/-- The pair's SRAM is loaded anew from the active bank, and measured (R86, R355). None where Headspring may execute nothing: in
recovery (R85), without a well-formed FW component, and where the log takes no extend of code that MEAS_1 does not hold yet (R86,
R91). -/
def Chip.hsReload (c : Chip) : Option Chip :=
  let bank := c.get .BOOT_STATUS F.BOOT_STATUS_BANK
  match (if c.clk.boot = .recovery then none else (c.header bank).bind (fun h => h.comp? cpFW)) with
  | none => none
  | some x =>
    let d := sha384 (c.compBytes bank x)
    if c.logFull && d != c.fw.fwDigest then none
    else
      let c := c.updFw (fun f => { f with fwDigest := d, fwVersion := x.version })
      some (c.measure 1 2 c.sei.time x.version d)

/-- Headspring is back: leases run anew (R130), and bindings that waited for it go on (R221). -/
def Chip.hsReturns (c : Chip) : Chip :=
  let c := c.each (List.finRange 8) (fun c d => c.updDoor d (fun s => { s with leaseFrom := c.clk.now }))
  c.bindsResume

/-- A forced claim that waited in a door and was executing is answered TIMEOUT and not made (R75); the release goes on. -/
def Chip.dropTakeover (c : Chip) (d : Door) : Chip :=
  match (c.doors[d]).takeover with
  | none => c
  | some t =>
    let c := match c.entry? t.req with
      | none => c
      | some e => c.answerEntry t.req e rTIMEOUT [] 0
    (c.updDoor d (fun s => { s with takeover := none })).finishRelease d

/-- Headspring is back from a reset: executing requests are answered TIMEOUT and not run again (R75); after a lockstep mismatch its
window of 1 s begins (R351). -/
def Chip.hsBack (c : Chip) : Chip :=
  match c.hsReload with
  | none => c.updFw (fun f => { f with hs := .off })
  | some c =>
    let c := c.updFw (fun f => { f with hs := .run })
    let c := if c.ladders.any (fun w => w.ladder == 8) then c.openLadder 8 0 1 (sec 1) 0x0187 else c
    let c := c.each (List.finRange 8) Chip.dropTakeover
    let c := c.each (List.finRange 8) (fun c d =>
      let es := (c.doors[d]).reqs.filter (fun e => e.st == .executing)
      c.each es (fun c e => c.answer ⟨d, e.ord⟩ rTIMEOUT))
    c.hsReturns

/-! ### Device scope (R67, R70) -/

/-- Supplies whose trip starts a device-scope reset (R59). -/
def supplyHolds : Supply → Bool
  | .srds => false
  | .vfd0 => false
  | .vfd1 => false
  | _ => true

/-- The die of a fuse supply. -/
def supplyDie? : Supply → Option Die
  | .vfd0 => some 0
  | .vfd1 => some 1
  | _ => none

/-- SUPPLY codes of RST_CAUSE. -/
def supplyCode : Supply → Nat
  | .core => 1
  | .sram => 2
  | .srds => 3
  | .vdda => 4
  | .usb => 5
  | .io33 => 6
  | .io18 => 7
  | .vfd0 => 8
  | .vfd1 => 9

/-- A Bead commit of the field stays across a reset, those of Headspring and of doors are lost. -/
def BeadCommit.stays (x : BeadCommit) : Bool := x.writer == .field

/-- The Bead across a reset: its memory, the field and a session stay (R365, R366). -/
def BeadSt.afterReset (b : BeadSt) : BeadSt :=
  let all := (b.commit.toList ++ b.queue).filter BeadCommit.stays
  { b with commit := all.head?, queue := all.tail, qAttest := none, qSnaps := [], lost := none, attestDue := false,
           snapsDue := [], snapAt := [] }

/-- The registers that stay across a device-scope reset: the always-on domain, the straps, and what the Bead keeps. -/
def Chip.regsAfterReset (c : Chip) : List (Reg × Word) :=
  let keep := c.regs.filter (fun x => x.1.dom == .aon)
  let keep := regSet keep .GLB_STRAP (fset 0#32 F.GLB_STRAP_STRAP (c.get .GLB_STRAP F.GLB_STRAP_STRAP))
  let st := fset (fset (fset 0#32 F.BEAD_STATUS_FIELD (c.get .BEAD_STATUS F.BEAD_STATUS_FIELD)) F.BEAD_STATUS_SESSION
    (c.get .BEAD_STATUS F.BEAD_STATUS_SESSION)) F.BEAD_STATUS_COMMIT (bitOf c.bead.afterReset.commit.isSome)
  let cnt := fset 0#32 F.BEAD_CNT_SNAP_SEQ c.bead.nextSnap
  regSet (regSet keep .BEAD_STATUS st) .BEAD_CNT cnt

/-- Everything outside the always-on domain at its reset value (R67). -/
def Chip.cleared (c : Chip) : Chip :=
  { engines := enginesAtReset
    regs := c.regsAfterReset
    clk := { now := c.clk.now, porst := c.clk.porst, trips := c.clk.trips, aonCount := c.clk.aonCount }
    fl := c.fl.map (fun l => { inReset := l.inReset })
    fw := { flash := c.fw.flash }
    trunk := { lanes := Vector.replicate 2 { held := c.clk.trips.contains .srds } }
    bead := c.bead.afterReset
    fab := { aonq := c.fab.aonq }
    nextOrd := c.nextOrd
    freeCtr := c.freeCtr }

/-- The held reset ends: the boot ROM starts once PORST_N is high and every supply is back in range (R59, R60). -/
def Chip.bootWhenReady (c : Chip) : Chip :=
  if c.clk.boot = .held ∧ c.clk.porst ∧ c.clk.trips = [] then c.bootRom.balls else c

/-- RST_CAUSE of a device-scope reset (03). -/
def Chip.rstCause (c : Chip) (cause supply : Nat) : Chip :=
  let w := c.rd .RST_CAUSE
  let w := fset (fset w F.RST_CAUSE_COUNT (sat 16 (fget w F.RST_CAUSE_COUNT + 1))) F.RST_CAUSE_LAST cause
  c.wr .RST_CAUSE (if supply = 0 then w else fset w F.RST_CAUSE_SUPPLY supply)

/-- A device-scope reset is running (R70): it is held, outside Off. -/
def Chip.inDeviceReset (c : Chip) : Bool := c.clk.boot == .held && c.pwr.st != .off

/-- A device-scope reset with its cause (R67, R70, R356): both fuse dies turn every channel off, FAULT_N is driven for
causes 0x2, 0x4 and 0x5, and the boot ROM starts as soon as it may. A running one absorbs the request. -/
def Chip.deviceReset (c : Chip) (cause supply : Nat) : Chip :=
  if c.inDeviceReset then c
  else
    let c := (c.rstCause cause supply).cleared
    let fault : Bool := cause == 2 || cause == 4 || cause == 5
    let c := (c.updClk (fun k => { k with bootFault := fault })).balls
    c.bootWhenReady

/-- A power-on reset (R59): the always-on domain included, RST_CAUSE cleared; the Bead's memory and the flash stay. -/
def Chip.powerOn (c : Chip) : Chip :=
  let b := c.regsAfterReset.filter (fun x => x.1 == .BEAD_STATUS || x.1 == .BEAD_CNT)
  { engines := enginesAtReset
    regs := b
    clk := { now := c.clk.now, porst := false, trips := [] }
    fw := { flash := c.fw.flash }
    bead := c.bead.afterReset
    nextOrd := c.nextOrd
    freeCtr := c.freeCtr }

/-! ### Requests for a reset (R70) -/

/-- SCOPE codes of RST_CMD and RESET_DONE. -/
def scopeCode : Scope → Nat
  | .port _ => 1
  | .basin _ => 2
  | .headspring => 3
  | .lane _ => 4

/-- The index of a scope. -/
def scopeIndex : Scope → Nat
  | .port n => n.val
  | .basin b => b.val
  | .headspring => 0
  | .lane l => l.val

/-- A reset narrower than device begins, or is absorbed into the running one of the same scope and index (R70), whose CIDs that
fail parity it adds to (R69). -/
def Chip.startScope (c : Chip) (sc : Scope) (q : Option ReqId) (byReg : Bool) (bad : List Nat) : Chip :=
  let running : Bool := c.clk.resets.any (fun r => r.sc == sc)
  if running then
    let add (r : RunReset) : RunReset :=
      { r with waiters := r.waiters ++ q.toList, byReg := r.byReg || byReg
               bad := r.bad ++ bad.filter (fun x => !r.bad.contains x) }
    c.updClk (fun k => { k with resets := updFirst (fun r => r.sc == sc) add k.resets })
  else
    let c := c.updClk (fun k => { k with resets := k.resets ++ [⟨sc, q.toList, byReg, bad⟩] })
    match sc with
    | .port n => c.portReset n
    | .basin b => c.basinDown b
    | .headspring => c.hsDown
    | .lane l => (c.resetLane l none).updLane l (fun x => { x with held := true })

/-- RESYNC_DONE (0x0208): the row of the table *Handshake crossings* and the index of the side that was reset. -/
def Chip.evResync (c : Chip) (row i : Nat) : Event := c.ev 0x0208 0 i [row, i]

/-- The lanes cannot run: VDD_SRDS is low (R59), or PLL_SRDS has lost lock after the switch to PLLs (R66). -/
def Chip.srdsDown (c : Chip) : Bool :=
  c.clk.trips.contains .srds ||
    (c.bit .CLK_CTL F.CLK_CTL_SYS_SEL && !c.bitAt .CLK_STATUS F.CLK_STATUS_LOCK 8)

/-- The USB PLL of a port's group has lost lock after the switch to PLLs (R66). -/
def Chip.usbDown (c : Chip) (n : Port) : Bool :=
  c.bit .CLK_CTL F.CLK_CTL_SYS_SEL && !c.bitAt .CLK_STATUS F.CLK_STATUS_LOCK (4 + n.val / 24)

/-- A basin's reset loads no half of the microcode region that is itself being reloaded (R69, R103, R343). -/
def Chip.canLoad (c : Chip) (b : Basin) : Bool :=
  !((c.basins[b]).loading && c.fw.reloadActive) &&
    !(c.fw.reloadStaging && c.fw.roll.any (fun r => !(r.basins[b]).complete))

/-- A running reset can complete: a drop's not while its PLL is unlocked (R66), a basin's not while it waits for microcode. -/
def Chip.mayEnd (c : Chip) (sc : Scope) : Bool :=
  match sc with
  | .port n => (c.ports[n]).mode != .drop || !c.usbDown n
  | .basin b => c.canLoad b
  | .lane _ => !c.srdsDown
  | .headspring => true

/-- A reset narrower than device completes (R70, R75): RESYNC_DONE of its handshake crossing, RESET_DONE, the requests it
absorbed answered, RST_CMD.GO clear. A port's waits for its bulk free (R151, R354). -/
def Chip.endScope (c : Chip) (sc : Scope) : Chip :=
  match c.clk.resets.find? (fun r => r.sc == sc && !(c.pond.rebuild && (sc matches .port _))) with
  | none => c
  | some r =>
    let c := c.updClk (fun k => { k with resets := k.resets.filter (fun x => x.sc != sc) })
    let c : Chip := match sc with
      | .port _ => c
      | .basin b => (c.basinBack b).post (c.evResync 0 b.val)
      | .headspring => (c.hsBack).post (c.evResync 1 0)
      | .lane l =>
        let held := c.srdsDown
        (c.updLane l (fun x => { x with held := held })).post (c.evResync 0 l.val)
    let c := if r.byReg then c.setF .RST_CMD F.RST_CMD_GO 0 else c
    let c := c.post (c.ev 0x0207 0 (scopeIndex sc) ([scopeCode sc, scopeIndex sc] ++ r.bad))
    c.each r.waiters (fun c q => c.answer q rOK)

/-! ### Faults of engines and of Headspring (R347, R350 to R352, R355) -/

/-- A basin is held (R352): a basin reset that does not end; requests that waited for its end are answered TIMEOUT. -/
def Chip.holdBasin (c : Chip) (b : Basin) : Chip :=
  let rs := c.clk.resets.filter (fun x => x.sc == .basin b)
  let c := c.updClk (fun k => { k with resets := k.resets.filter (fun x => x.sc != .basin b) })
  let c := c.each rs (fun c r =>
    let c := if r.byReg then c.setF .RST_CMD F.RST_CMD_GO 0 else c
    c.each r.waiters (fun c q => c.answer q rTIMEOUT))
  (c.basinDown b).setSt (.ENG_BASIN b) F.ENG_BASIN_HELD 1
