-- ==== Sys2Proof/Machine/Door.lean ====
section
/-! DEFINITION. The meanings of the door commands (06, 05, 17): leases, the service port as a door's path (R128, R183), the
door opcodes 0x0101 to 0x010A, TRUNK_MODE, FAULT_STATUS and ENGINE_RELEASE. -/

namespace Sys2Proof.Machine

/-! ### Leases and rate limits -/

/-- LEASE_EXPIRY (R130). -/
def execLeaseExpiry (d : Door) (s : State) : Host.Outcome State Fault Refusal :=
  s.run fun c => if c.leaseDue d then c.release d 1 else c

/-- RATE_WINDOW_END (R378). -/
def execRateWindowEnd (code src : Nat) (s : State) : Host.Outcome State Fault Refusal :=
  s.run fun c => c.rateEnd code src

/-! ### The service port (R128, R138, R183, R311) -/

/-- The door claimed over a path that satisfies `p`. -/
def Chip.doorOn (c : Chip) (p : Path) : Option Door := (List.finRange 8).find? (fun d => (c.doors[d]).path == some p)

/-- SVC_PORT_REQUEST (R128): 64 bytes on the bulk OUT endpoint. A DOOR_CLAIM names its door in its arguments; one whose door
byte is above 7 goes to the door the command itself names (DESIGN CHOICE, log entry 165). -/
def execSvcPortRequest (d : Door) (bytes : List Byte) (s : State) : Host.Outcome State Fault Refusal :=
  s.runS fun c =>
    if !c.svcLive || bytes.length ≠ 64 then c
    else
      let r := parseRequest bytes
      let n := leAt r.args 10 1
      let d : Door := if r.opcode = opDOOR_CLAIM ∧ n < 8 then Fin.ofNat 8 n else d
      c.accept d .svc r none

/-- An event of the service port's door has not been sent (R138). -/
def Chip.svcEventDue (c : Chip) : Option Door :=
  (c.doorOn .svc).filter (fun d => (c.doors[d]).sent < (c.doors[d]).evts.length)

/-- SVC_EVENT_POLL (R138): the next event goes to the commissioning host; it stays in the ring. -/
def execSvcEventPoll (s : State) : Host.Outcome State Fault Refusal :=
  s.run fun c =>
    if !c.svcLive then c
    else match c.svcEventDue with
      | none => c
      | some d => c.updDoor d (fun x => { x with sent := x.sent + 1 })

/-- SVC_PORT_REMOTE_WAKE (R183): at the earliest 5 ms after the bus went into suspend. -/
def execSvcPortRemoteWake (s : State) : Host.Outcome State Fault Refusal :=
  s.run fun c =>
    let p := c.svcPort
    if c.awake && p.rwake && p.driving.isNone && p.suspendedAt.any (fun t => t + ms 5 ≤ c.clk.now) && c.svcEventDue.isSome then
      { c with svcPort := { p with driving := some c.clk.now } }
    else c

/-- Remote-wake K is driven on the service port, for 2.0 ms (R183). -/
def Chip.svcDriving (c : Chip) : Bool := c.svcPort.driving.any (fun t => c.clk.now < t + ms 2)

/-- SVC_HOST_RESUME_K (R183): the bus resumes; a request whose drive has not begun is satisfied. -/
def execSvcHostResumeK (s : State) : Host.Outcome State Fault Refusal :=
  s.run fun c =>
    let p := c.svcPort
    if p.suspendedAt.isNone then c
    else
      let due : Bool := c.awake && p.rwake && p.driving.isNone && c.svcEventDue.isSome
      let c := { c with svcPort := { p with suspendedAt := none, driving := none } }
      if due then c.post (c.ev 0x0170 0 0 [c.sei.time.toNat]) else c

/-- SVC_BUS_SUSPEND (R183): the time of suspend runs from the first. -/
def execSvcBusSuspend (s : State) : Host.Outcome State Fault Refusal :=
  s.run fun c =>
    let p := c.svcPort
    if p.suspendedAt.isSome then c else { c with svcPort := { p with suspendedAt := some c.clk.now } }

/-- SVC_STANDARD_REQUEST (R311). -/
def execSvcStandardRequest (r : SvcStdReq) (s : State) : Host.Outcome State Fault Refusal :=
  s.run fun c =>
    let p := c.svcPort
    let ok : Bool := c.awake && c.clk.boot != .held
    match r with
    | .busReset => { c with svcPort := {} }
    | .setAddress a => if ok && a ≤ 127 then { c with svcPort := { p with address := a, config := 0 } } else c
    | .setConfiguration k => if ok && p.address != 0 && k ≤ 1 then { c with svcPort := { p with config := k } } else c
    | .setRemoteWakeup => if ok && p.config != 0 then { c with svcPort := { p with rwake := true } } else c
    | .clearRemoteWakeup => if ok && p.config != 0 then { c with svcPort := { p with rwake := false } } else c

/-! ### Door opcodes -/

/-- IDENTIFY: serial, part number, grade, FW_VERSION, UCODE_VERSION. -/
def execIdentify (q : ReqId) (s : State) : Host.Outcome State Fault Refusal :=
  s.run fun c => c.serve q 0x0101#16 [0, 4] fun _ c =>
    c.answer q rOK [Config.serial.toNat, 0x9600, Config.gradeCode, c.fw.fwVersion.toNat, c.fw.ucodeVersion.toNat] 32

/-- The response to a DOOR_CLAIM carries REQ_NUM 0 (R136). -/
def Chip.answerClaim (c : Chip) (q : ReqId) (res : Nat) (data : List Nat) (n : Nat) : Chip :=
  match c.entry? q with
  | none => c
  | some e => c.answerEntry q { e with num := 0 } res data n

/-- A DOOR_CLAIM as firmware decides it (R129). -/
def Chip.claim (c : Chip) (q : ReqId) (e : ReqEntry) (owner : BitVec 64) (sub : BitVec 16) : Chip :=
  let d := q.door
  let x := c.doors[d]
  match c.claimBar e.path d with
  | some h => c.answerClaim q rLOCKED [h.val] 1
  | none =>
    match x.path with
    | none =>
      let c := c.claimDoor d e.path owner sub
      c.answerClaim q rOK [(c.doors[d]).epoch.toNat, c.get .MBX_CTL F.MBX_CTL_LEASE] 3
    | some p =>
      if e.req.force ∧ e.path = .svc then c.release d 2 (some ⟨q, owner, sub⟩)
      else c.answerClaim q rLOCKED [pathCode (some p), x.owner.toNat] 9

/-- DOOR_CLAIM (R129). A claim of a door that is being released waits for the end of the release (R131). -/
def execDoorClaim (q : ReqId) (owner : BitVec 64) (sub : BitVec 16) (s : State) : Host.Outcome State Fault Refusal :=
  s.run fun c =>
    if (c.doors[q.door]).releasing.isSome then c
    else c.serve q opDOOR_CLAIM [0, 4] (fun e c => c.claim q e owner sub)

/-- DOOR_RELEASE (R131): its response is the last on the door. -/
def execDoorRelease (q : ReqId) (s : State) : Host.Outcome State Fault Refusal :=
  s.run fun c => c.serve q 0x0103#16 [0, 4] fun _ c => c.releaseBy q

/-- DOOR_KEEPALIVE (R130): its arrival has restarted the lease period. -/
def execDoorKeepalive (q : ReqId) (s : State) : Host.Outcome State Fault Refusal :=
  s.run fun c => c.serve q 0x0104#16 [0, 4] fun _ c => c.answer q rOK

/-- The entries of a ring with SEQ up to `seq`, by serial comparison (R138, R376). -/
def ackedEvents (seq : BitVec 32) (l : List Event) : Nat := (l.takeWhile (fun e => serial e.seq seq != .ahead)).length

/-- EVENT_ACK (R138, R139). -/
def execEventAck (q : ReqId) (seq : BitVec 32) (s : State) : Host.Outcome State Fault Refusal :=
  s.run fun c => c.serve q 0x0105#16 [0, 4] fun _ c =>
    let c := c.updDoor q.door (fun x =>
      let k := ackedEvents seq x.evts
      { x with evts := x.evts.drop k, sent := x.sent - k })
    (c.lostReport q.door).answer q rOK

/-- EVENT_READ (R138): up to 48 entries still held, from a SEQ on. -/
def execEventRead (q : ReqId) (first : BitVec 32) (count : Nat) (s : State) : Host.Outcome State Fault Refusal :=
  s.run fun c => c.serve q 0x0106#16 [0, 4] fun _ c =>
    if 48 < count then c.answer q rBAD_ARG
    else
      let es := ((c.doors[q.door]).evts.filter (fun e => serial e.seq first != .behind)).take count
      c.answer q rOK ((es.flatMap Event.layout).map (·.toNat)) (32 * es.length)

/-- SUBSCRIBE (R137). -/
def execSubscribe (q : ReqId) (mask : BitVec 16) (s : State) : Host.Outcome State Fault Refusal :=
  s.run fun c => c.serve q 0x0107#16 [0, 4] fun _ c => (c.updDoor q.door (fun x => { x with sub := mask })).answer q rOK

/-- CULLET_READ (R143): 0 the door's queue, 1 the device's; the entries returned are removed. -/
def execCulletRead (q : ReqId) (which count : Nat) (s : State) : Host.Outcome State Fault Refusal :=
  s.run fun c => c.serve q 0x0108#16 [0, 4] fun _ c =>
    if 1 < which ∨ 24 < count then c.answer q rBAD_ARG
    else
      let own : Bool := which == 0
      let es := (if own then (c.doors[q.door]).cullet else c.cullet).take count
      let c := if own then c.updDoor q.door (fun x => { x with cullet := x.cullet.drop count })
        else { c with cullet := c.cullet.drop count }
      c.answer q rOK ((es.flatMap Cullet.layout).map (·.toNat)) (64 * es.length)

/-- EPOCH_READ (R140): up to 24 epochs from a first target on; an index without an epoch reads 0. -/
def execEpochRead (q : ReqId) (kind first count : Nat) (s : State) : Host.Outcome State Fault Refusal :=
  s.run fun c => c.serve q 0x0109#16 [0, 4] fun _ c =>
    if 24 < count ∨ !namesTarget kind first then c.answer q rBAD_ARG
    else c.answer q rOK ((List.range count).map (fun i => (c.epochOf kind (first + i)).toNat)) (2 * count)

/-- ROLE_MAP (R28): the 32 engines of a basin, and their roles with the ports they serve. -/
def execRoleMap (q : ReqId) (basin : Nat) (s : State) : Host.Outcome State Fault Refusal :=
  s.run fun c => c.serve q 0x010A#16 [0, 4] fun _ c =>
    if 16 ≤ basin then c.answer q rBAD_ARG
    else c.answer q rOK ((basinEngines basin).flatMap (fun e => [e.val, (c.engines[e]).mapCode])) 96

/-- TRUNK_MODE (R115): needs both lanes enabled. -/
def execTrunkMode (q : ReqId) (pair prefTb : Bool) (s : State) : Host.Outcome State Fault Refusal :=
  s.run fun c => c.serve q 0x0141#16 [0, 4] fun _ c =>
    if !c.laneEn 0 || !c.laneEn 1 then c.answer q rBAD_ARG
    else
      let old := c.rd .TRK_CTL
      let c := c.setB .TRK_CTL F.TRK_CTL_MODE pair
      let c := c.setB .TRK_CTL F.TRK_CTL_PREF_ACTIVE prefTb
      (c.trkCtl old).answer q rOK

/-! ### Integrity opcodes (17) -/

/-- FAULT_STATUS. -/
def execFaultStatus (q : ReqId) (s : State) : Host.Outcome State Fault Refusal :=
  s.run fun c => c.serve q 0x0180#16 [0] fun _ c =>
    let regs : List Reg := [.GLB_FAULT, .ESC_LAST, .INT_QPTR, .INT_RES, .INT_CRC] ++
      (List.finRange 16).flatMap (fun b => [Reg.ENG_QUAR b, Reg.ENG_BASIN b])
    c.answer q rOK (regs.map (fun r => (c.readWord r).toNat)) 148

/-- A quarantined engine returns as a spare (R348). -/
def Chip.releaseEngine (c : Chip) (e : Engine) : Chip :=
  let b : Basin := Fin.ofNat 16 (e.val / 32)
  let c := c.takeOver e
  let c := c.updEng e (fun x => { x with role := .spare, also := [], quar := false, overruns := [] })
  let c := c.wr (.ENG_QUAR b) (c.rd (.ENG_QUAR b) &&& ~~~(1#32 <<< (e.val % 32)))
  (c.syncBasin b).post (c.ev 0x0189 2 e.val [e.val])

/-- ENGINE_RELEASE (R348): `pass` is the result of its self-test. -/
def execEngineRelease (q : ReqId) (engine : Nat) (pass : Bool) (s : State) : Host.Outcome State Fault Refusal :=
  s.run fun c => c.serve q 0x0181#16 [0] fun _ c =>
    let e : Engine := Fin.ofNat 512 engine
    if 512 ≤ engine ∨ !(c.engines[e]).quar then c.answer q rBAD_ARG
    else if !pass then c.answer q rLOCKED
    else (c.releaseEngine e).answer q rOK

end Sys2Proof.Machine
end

::::::::

Everything above from the line containing "let c := (c.updClk" down to the line containing "and RESET_DONE. -/" is to be transcribed exactly, with both of those lines included and nothing else added.

    let c := (c.updClk (fun k => { k with bootFault := fault })).balls
    c.bootWhenReady

/-- A power-on reset (R59): the always-on domain included, RST_CAUSE cleared; the Bead's memory and the flash stay. -/
def Chip.powerOn (c : Chip) : Chip :=
  let b := c.regsAfterReset.filter (fun x => x.1 == .BEAD_STATUS || x.1 == .BEAD_CNT)
  { engines := enginesAtReset
    regs := b
    clk := { now := c.clk.now, porst := false, trips := [] }
    fw := { flash := c.fw.flash }
    bead := c.bead.afterReset
    nextOrd := c.nextOrd
    freeCtr := c.freeCtr }

/-! ### Requests for a reset (R70) -/

/-- SCOPE codes of RST_CMD and RESET_DONE. -/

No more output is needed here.